#### Task to complete:
Some of the lines below need repeating. Reproduce exactly those between the lines holding "requestAt := if" and "y with taken", inclusive.

#### Records for processing:

/-! ### Copies and streams -/

/-- R281, R286, R290, R294 to R298: `cpy` reads a descriptor, queues the copy on its channel, gives its tiles to the engine and
answers a handle; `sbind` binds a stream register; `sunb` unbinds it once its appends are drained and answers the units taken;
`cpyq`, `cpyw` and `sparkq` answer status words. Malformed operands raise ENGINE; the open-only ones raise BOOKV in booked mode. (The
serial of the first copy and the cycle from which a copy runs are the model's, log entries 12 and 73.) -/
def Obligations.copies_and_streams : Prop :=
  ∀ (s : State) (d a : GReg) (c : BitVec 4) (n : BitVec 3), s.memoryQuiet → s.usable [.rg a false, .wg d] →
    let e := s.me.engine
    let x := (s.readG a).toNat
    let answers (i : Instr) (v lat cost : Nat) : Prop := ∃ t, exec i s = .next t ∧ sameMemory s t ∧
      t.th = s.after (s.th.setGreg d.toNat ⟨BitVec.ofNat 64 v, .full, s.cycle + lat⟩) cost
    let engine (i : Instr) (code w : Nat) : Prop := s.traps i { cause := 0x14, det0 := code, det1 := w }
    let bound := e.streams.find? fun p => p.2.thr == s.ct && p.2.sreg == n.toNat
    (s.th.st = .booked → ∀ i ∈ ([.cpy d a c, .cpyw d a, .sbind d a n, .sunb d n] : List Instr), s.traps i { cause := 0x0A, det0 := 0x100 }) ∧
    (s.th.st ≠ .booked →
      (∀ i ∈ ([.cpy d a c, .sbind d a n] : List Instr), let va := x % 2 ^ 52
        (va % 64 ≠ 0 → s.traps i { cause := 0x03, addr := va }) ∧
        (va % 64 = 0 → va < localBase ∨ localBase + 0x100000 ≤ va → s.traps i { cause := 0x05, addr := va, det0 := 5 }) ∧
        (∀ o, va = localBase + o → o % 64 = 0 → o < 0x100000 → s.me.owner (o / 4096) ≠ 0 → s.traps i { cause := 0x09, addr := va })) ∧
      (∀ o, x % 2 ^ 52 = localBase + o → o % 64 = 0 → o < 0x100000 → (∀ u, s.me.owner u = 0) → (∀ u, s.me.tileOn u = none) →
        let desc := memGetN s.me.sram o 64
        (∀ y off, copyOf desc = (y, some off) → engine (.cpy d a c) 14 off) ∧
        (∀ y, copyOf desc = (y, none) →
          let live := (e.copies.filter fun z => z.st == .queued || z.st == .running || z.st == .parked || !z.tiles.isEmpty).length
          (512 ≤ live → answers (.cpy d a c) (2 ^ 63 + 1) 2 2) ∧
          (live < 512 → (∃ p ∈ e.streams, p.1 = c.toNat) → answers (.cpy d a c) (2 ^ 63 + 2) 2 2) ∧
          (live < 512 → (∀ p ∈ e.streams, p.1 ≠ c.toNat) → ∃ t z, exec (.cpy d a c) s = .next t ∧ sameMemory s t ∧
            t.me.engine.copies.getLast? = some z ∧ z.idx < 512 ∧ z.serial = (e.serial + 1) % 65536 ∧ z.chan = c.toNat ∧ z.thr = s.ct ∧
            z.st = .queued ∧ z.src = y.src ∧ z.dst = y.dst ∧ z.rows = y.rows ∧ z.cols = y.cols ∧ z.srs = y.srs ∧ z.drs = y.drs ∧
            z.stype = y.stype ∧ z.dtype = y.dtype ∧ z.trans = y.trans ∧ z.crc = y.crc ∧ z.fe = y.fe ∧ z.event = y.event ∧
            (∀ u, t.me.owner u = if u ∈ z.tiles then 2 else 0) ∧ (∃ at_, (at_, .streamEngineOperation) ∈ t.agenda) ∧
            t.th = s.after (s.th.setGreg d.toNat ⟨BitVec.ofNat 64 (z.idx + z.serial * 2 ^ 9), .full, s.cycle + 2⟩) 2)) ∧
        (streamOf desc = none → engine (.sbind d a n) 13 0) ∧
        (∀ y ch rng, streamOf desc = some (y, ch, rng) →
          let carries : Prop := (∃ p ∈ e.streams, p.1 = ch) ∨ ∃ z ∈ e.copies, z.chan = ch ∧ (z.st = .queued ∨ z.st = .running ∨ z.st = .parked)
          (bound.isSome → answers (.sbind d a n) (2 ^ 63 + 1) 2 2) ∧
          (bound = none → carries → answers (.sbind d a n) (2 ^ 63 + 2) 2 2) ∧
          (bound = none → ¬ carries →
            ∃ (t : State) (z : Stream) (th : Thread), exec (.sbind d a n) s = .next t ∧ sameMemory s t ∧ t.me.engine.streams = e.streams ++ [(ch, z)] ∧ z.thr = s.ct ∧
              z.sreg = n.toNat ∧ z.base = y.base ∧ z.cnt = y.cnt ∧ z.str = y.str ∧ z.write = y.write ∧ z.elastic = y.elastic ∧ z.fe = y.fe ∧
              z.depth = y.depth ∧ z.ring = y.ring ∧ z.slip = s.th.lslip.toNat % 65536 ∧ z.taken = 0 ∧ z.drained = 0 ∧ z.requested = 0 ∧
              z.readyAt = s.cycle + 1 ∧
              z.requestAt = (if y.elastic ∧ y.write = false then (List.range (min y.depth y.units)).map fun u => (u, s.cycle + 1) else []) ∧
              (∀ u, t.me.owner u = if u ∈ z.tiles then 2 else 0) ∧ (s.cycle + 1, .streamEngineOperation) ∈ t.agenda ∧
              th.outs.length = s.th.outs.length ∧ { th with outs := s.th.outs } = s.th ∧
              t.th = s.after ((th.setVreg (24 + n.toNat) (Reg.of 0)).setGreg d.toNat ⟨0, .full, s.cycle + 2⟩) 2))) ∧
      (bound = none → engine (.sunb d n) 11 n.toNat) ∧
      (∀ ch y, bound = some (ch, y) →
        (∀ u cause, y.write = true → y.failed = some (u, cause) → s.steps s.cc s.ct = false →
          s.traps (.sunb d n) { cause := cause, addr := y.unitVa u, source := some 6 }) ∧
        (y.write = true → y.failed = none → y.drained < y.taken → exec (.sunb d n) s = .next (s.waits (s.cycle + 1))) ∧
        (y.write = false ∨ (y.failed = none ∧ y.taken ≤ y.drained) → ∃ t, exec (.sunb d n) s = .next t ∧ sameMemory s t ∧
          t.me.engine.streams = e.streams.filter (·.1 != ch) ∧
          t.th = s.after ((s.th.setVreg (24 + n.toNat) (Reg.of 0)).setGreg d.toNat ⟨BitVec.ofNat 64 y.taken, .full, s.cycle + 1⟩) 1)) ∧
      (∀ z, x < 2 ^ 25 → (e.copies.find? fun z => z.idx == x % 512 && z.serial == x / 512 % 65536) = some z → z.st ≠ .done → z.st ≠ .failed →
        exec (.cpyw d a) s = .next s.drains)) ∧
    (let status := match (e.copies.find? fun z => z.idx == x % 512 && z.serial == x / 512 % 65536) with
       | some z => if x < 2 ^ 25 then z.status else 0
       | none => 0
     answers (.cpyq d a) status 2 1 ∧
     (s.th.st ≠ .booked → (x < 2 ^ 25 → ∀ z ∈ e.copies, z.idx = x % 512 → z.st = .done ∨ z.st = .failed) →
       answers (.cpyw d a) status 0 s.drainCost)) ∧
    (15 < x → engine (.sparkq d a) 15 0) ∧
    (x ≤ 15 → ∃ w, answers (.sparkq d a) w 2 1 ∧ ((∀ p ∈ e.parks, p.va < 2 ^ 52) → (∀ p ∈ e.streams, p.2.sreg < 8) →
      let copies := e.copies.any fun z => z.chan == x && (z.st == .queued || z.st == .running || z.st == .parked)
      let mine := e.streams.find? fun p => p.1 == x
      bitOf w 63 = (e.parks.any fun p => p.chan == x) ∧ bitOf w 62 = copies ∧ bitOf w 61 = (copies || mine.isSome) ∧
      bitOf w 60 = (mine.any fun p => p.2.failed.isSome) ∧ bitsOf w 59 57 = (match mine with | some p => p.2.sreg | none => 0) ∧
      bitsOf w 51 0 = ((e.parks.find? (·.chan == x)).map (·.va)).getD 0))

/-- R284, R285, R287, R289: a vector register that a stream is bound to. Reading it takes the stream's next unit from its ring and moves the
position on; writing it appends a unit. The other direction raises ENGINE with code 11, a use past the last unit code 12, the unit that
failed its cause (a write stream raises it at once). A unit that is not there, or a ring without room, makes an open thread wait and a
booked one raise OVRN with the channel and a reason; a booked thread must hold the channel. -/
def Obligations.stream_registers : Prop :=
  ∀ (s : State) (d a : VReg) (ch : Nat) (x : Stream), s.memoryQuiet → s.me.sram.wf = true → s.steps s.cc s.ct = false →
    let i : Instr := .vmov d a .single
    let change (f : Stream → Stream) := s.me.engine.streams.map fun p => if p.1 == ch then (p.1, f p.2) else p
    let bk := s.me.booking (s.th.slot.getD 0)
    let held : Prop := s.me.ownHolds s.th (0x30 + ch) s.tick = true
    let bookv : Prop := s.traps i { cause := 0x0A, det0 := 0x30 + ch, det1 := (s.tick + bk.k0 / 8 + 2 ^ 48 - bk.start) % 2 ^ 48 }
    let ovrn (reason w : Nat) : Prop := s.traps i { cause := 0x0B, det0 := ch + reason * 256, det1 := w, replay := true }
    let use : Prop :=
      (x.units ≤ x.taken → s.traps i { cause := 0x14, det0 := 12 }) ∧
      (x.taken < x.units → ∀ u cause, x.failed = some (u, cause) → x.write = true ∨ u = x.taken →
        s.traps i { cause := cause, addr := x.unitVa u, source := some 6 })
    let going : Prop := x.taken < x.units ∧ ∀ u cause, x.failed = some (u, cause) → x.write = false ∧ u ≠ x.taken
    (s.me.aliasOf s.ct a.toNat = some (ch, x) → s.usable [.wv d 1] →
      (x.write = true → s.traps i { cause := 0x14, det0 := 11, det1 := x.sreg }) ∧
      (x.write = false → use ∧ (going →
        let here : Prop := ∃ p ∈ x.present, p.1 = x.taken ∧ p.2 < s.cycle
        (here → s.th.st ≠ .booked ∨ held → ∃ t, exec i s = .next t ∧ sameMemory s t ∧
          t.me.engine.streams = change (fun y => { y with
            taken := y.taken + 1
            present := y.present.filter (·.1 != y.taken)
            requestAt := if y.elastic then y.requestAt.filter (·.1 != y.taken) ++ [(y.taken + y.depth, s.cycle)] else y.requestAt }) ∧
          t.th = s.after (s.th.setDest (.v d.toNat 1) .full (memGetN s.me.sram (x.ring + 64 * (x.taken % x.depth)) 64) (s.cycle + 2)) 1) ∧
        (here → s.th.st = .booked → ¬ held → bookv) ∧
        (¬ here → s.th.st ≠ .booked → exec i s = .next (s.waits (s.cycle + 1))) ∧
        (¬ here → s.th.st = .booked →
          let due := x.askedAt x.taken + x.slip
          let place := s.translate s.cc s.me.ctx (x.unitVa x.taken) false false
          let far : Prop := (∃ pa, place = .offstack pa) ∨ ∃ c, place = .foreign c
          (x.elastic = true → (due ≤ s.cycle → ovrn 1 due) ∧ (s.cycle < due → ovrn 2 due)) ∧
          (x.elastic = false → (far → ovrn 3 0) ∧ (¬ far → ovrn 4 0)))))) ∧
    (s.me.aliasOf s.ct d.toNat = some (ch, x) → s.usable [.rv a 1] →
      (x.write = false → s.traps i { cause := 0x14, det0 := 11, det1 := x.sreg }) ∧
      (x.write = true → use ∧ (going →
        let room : Prop := x.taken < x.drained + x.depth
        (room → s.th.st ≠ .booked ∨ held → ∃ t, exec i s = .next t ∧
          t.me.engine.streams = change (fun y => { y with taken := y.taken + 1, present := y.present ++ [(y.taken, s.cycle)] }) ∧
          t.th = s.after s.th 1 ∧ memGetN t.me.sram (x.ring + 64 * (x.taken % x.depth)) 64 = s.readV a 1 % 2 ^ 512) ∧
        (room → s.th.st = .booked → ¬ held → bookv) ∧
        (¬ room → s.th.st ≠ .booked → exec i s = .next (s.waits (s.cycle + 1))) ∧
        (¬ room → s.th.st = .booked → ovrn 4 0))))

#### Response box:
            requestAt := if y.elastic then y.requestAt.filter (·.1 != y.taken) ++ [(y.taken + y.depth, s.cycle)] else y.requestAt }) ∧
          t.th = s.after (s.th.setDest (.v d.toNat 1) .full (memGetN s.me.sram (x.ring + 64 * (x.taken % x.depth)) 64) (s.cycle + 2)) 1) ∧
        (here → s.th.st = .booked → ¬ held → bookv) ∧
        (¬ here → s.th.st ≠ .booked → exec i s = .next (s.waits (s.cycle + 1))) ∧
        (¬ here → s.th.st = .booked →
          let due := x.askedAt x.taken + x.slip
          let place := s.translate s.cc s.me.ctx (x.unitVa x.taken) false false
          let far : Prop := (∃ pa, place = .offstack pa) ∨ ∃ c, place = .foreign c
          (x.elastic = true → (due ≤ s.cycle → ovrn 1 due) ∧ (s.cycle < due → ovrn 2 due)) ∧
          (x.elastic = false → (far → ovrn 3 0) ∧ (¬ far → ovrn 4 0)))))) ∧
    (s.me.aliasOf s.ct d.toNat = some (ch, x) → s.usable [.rv a 1] →
      (x.write = false → s.traps i { cause := 0x14, det0 := 11, det1 := x.sreg }) ∧
      (x.write = true → use ∧ (going →
        let room : Prop := x.taken < x.drained + x.depth
        (room → s.th.st ≠ .booked ∨ held → ∃ t, exec i s = .next t ∧
          t.me.engine.streams = change (fun y => { y with taken := y.taken + 1, present := y.present ++ [(y.taken, s.cycle)] }) ∧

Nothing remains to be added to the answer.